Sujet de convoitise du moment, les sociétés actives dans les Fintech, soit des start-up spécialisées dans les technologies financières, séduisent autant qu’elles inquiètent les acteurs du monde bancaire, comme l'ont montré les échanges lors de la conférence de l'Association des professionnels de la société de l'information (Apsi) organisée jeudi sur le sujet.

Pour Jean Diederich, président de l’association et hôte du jour, le secteur financier fait aujourd’hui face à une révolution similaire à celle connue par l’industrie de la musique avec la numérisation des produits culturels.

«À l’ère du tout numérique, ces sociétés sont à la fois liées à la technologie des Tic, au business et à l’expérience client en général, a-t-il introduit. On peut les classer en plusieurs catégories: les Fintech dites traditionnelles ou facilitatrices et plutôt complémentaires avec les grands acteurs du secteur financier; et celles envisagées comme disruptives ou perturbatrices, très innovantes et plutot en rupture avec le fonctionnement classique du secteur. On assiste actuellement à l’émergence des deux.»

Pour Nicolas Mackel, CEO de Luxembourg for Finance et membre du groupe de travail Fintech de Digital Lëtzebuerg, on est déjà en présence d’un écosystème émergent au Luxembourg. Le business est déjà là. «Banques, assureurs, fournisseurs IT, start-up, fonds, ou régulateurs peuvent avoir des intérêts communs. Le pays dispose d’un secteur financier reconnu, stable et mature, il faut construire sur ses acquis.»

Pour placer Luxembourg sur la carte de la Fintech mondiale et concurrencer d’autres centres comme Londres, il lui reste à s’attaquer à des problèmes majeurs: la formation et l’accès à des modes de financement non conventionnels. «Il y a beaucoup de talents sur le marché, mais cela ne suffit pas, indique Nicolas Mackel.
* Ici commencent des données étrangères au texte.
-- ==== Sys2Proof/Syntax.lean ====
section
/-! DEFINITION. The instructions: one constructor per row of spec/opcode_table.json, in the table's order but for
three events that stand earlier. An instruction word carries operands and modifiers as decoded; an event of the device carries the data an outside agent hands over. -/

namespace Sys2Proof
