/-- IMUL (R170). -/
def decImul (w : DWord) : Except Bad Instr :=
  let v := V.of w
  need (v.mods &&& 0x7ffdff == 0) <|
  need (v.c == 0x24) <|
  operand v.d fun d =>
  operand v.a fun a =>
  operand v.b fun b =>
  accept (.imul v.g (v.mods.getLsbD 9) d a b)

/-- IMUL_I (R170). -/
def decImulI (w : DWord) : Except Bad Instr :=
  let v := I.of w
  need (v.mods &&& 0x2f == 0) <|
  operand v.d fun d =>
  operand v.a fun a =>
  accept (.imulI v.g (v.mods.getLsbD 4) d a v.imm)

/-- IMULH (R170). -/
def decImulh (w : DWord) : Except Bad Instr :=
  let v := V.of w
  need (v.mods &&& 0x7fffff == 0) <|
  need (v.c == 0x24) <|
  operand v.d fun d =>
  operand v.a fun a =>
  operand v.b fun b =>
  accept (.imulh v.g d a b)

/-- IMULH_I (R170). -/
def decImulhI (w : DWord) : Except Bad Instr :=
  let v := I.of w
  need (v.mods &&& 0x3f == 0) <|
  operand v.d fun d =>
  operand v.a fun a =>
  accept (.imulhI v.g d a v.imm)

/-- IMULHU (R170). -/
def decImulhu (w : DWord) : Except Bad Instr :=
  let v := V.of w
  need (v.mods &&& 0x7fffff == 0) <|
  need (v.c == 0x24) <|
  operand v.d fun d =>
  operand v.a fun a =>
  operand v.b fun b =>
  accept (.imulhu v.g d a b)

/-- IMULHU_I (R170). -/
def decImulhuI (w : DWord) : Except Bad Instr :=
  let v := I.of w
  need (v.mods &&& 0x3f == 0) <|
  operand v.d fun d =>
  operand v.a fun a =>
  accept (.imulhuI v.g d a v.imm)

/-- IMAD (R170). -/
def decImad (w : DWord) : Except Bad Instr :=
  let v := V.of w
  need (v.mods &&& 0x7ffdff == 0) <|
  operand v.d fun d =>
  operand v.a fun a =>
  operand v.b fun b =>
  operand v.c fun c =>
  accept (.imad v.g (v.mods.getLsbD 9) d a b c)

/-- IMAD64 (R170). -/
def decImad64 (w : DWord) : Except Bad Instr :=
  let v := V.of w
  need (v.mods &&& 0x7ffbff == 0) <|
  operand v.d fun d =>
  operand v.a fun a =>
  operand v.b fun b =>
  operand v.c fun c =>
  accept (.imad64 v.g (v.mods.getLsbD 10) d a b c)

/-- DIVS (R171). -/
def decDivs (w : DWord) : Except Bad Instr :=
  let v := V.of w
  need (v.mods &&& 0x7fffff == 0) <|
  need (v.c == 0x24) <|
  operand v.d fun d =>
  operand v.a fun a =>
  operand v.b fun b =>
  accept (.divs v.g d a b)

/-- DIVS_I (R171). -/
def decDivsI (w : DWord) : Except Bad Instr :=
  let v := I.of w
  need (v.mods &&& 0x3f == 0) <|
  operand v.d fun d =>
  operand v.a fun a =>
  accept (.divsI v.g d a v.imm)

/-- DIVU (R171). -/
def decDivu (w : DWord) : Except Bad Instr :=
  let v := V.of w
  need (v.mods &&& 0x7fffff == 0) <|
  need (v.c == 0x24) <|
  operand v.d fun d =>
  operand v.a fun a =>
  operand v.b fun b =>
  accept (.divu v.g d a b)

/-- DIVU_I (R171). -/
def decDivuI (w : DWord) : Except Bad Instr :=
  let v := I.of w
  need (v.mods &&& 0x3f == 0) <|
  operand v.d fun d =>
  operand v.a fun a =>
  accept (.divuI v.g d a v.imm)

/-- REMS (R171). -/
def decRems (w : DWord) : Except Bad Instr :=
  let v := V.of w
  need (v.mods &&& 0x7fffff == 0) <|
  need (v.c == 0x24) <|
  operand v.d fun d =>
  operand v.a fun a =>
  operand v.b fun b =>
  accept (.rems v.g d a b)

/-- REMS_I (R171). -/
def decRemsI (w : DWord) : Except Bad Instr :=
  let v := I.of w
  need (v.mods &&& 0x3f == 0) <|
  operand v.d fun d =>
  operand v.a fun a =>
  accept (.remsI v.g d a v.imm)

/-- REMU (R171). -/
def decRemu (w : DWord) : Except Bad Instr :=
  let v := V.of w
  need (v.mods &&& 0x7fffff == 0) <|
  need (v.c == 0x24) <|
  operand v.d fun d =>
  operand v.a fun a =>
  operand v.b fun b =>
  accept (.remu v.g d a b)

/-- REMU_I (R171). -/
def decRemuI (w : DWord) : Except Bad Instr :=
  let v := I.of w
  need (v.mods &&& 0x3f == 0) <|
  operand v.d fun d =>
  operand v.a fun a =>
  accept (.remuI v.g d a v.imm)

/-- IABS (R172). -/
def decIabs (w : DWord) : Except Bad Instr :=
  let v := V.of w
  need (v.mods &&& 0x7ffdff == 0) <|
  need (v.b == 0x24) <|
  need (v.c == 0x24) <|
  operand v.d fun d =>
  operand v.a fun a =>
  accept (.iabs v.g (v.mods.getLsbD 9) d a)

/-- INEG (R172). -/
def decIneg (w : DWord) : Except Bad Instr :=
  let v := V.of w
  need (v.mods &&& 0x7ffdff == 0) <|
  need (v.b == 0x24) <|
  need (v.c == 0x24) <|
  operand v.d fun d =>
  operand v.a fun a =>
  accept (.ineg v.g (v.mods.getLsbD 9) d a)

/-- IMIN (R172). -/
def decImin (w : DWord) : Except Bad Instr :=
  let v := V.of w
  need (v.mods &&& 0x7fffff == 0) <|
  need (v.c == 0x24) <|
  operand v.d fun d =>
  operand v.a fun a =>
  operand v.b fun b =>
  accept (.imin v.g d a b)

/-- IMIN_I (R172). -/
def decIminI (w : DWord) : Except Bad Instr :=
  let v := I.of w
  need (v.mods &&& 0x3f == 0) <|
  operand v.d fun d =>
  operand v.a fun a =>
  accept (.iminI v.g d a v.imm)

/-- IMAX (R172). -/
def decImax (w : DWord) : Except Bad Instr :=
  let v := V.of w
  need (v.mods &&& 0x7fffff == 0) <|
  need (v.c == 0x24) <|
  operand v.d fun d =>
  operand v.a fun a =>
  operand v.b fun b =>
  accept (.imax v.g d a b)

/-- IMAX_I (R172). -/
def decImaxI (w : DWord) : Except Bad Instr :=
  let v := I.of w
  need (v.mods &&& 0x3f == 0) <|
  operand v.d fun d =>
  operand v.a fun a =>
  accept (.imaxI v.g d a v.imm)

/-- IMINU (R172). -/
def decIminu (w : DWord) : Except Bad Instr :=
  let v := V.of w
  need (v.mods &&& 0x7fffff == 0) <|
  need (v.c == 0x24) <|
  operand v.d fun d =>
  operand v.a fun a =>
  operand v.b fun b =>
  accept (.iminu v.g d a b)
Il y a une pénurie de certains profils, comme les ingénieurs IT. Du côté du financement, principale faiblesse des start-up, il existe bien trop peu d’options privées pour permettre un développement à grande échelle de sociétés innovantes.»   

Place à prendre

Développant pour certaines des monnaies alternatives et des services grignotant le terrain de chasse des banques, les Fintech obligent ces dernières à réinventer leur offre et leurs relations clients. Pour Luc Verbeken, CEO d’ING Luxembourg, la donne a définitivement changé, de plus en plus de compétiteurs externes faisant leur entrée sur le marché.

«Nous avons un nombre de challengers croissant en provenance des télécoms, de la technologie, du monde du retail, du crowdfunding... Tous ces acteurs se passent d’intervention bancaire, cela nous force à nous adapter rapidement. Désormais, les clients n’ont plus besoin de banque, mais de services bancaires, cela a des conséquences sur la manière d’approcher nos clients.»

Contraint d’innover, le groupe a notamment investi dans une approche multicanale, les utilisateurs devant pouvoir se connecter à leur compte de n’importe où. «Il nous faut nous-mêmes être disruptifs et réinventer notre métier ou quelqu’un d’autre le fera. Notre mission ne sera pas de nous substituer aux initiatives privées comme les venture capitalists ou les seeding funds, mais nous pourrons être un soutien.»

Le poste d’innovation officer a été créé dans chaque filiale du groupe pour accélérer le rythme. Et Luc Verbeken de poursuivre: «Il y a généralement deux stratégies face aux sociétés Fintech, soit les racheter, soit établir des partenariats stratégiques, l’option que nous avons choisi d’adopter.»

Si le Luxembourg constitue un excellent point d’entrée pour les start-up souhaitant conquérir le marché européen, de par son infrastructure de pointe en termes de connectivité et de data centers ou sa stabilité politique, il doit également encore travailler sur son cadre réglementaire et la collaboration entre tous les acteurs concernés. «Il faut agrandir le cake, c’est l’ensemble du secteur financier qui pourrait en bénéficier», achève Luc Verbeken.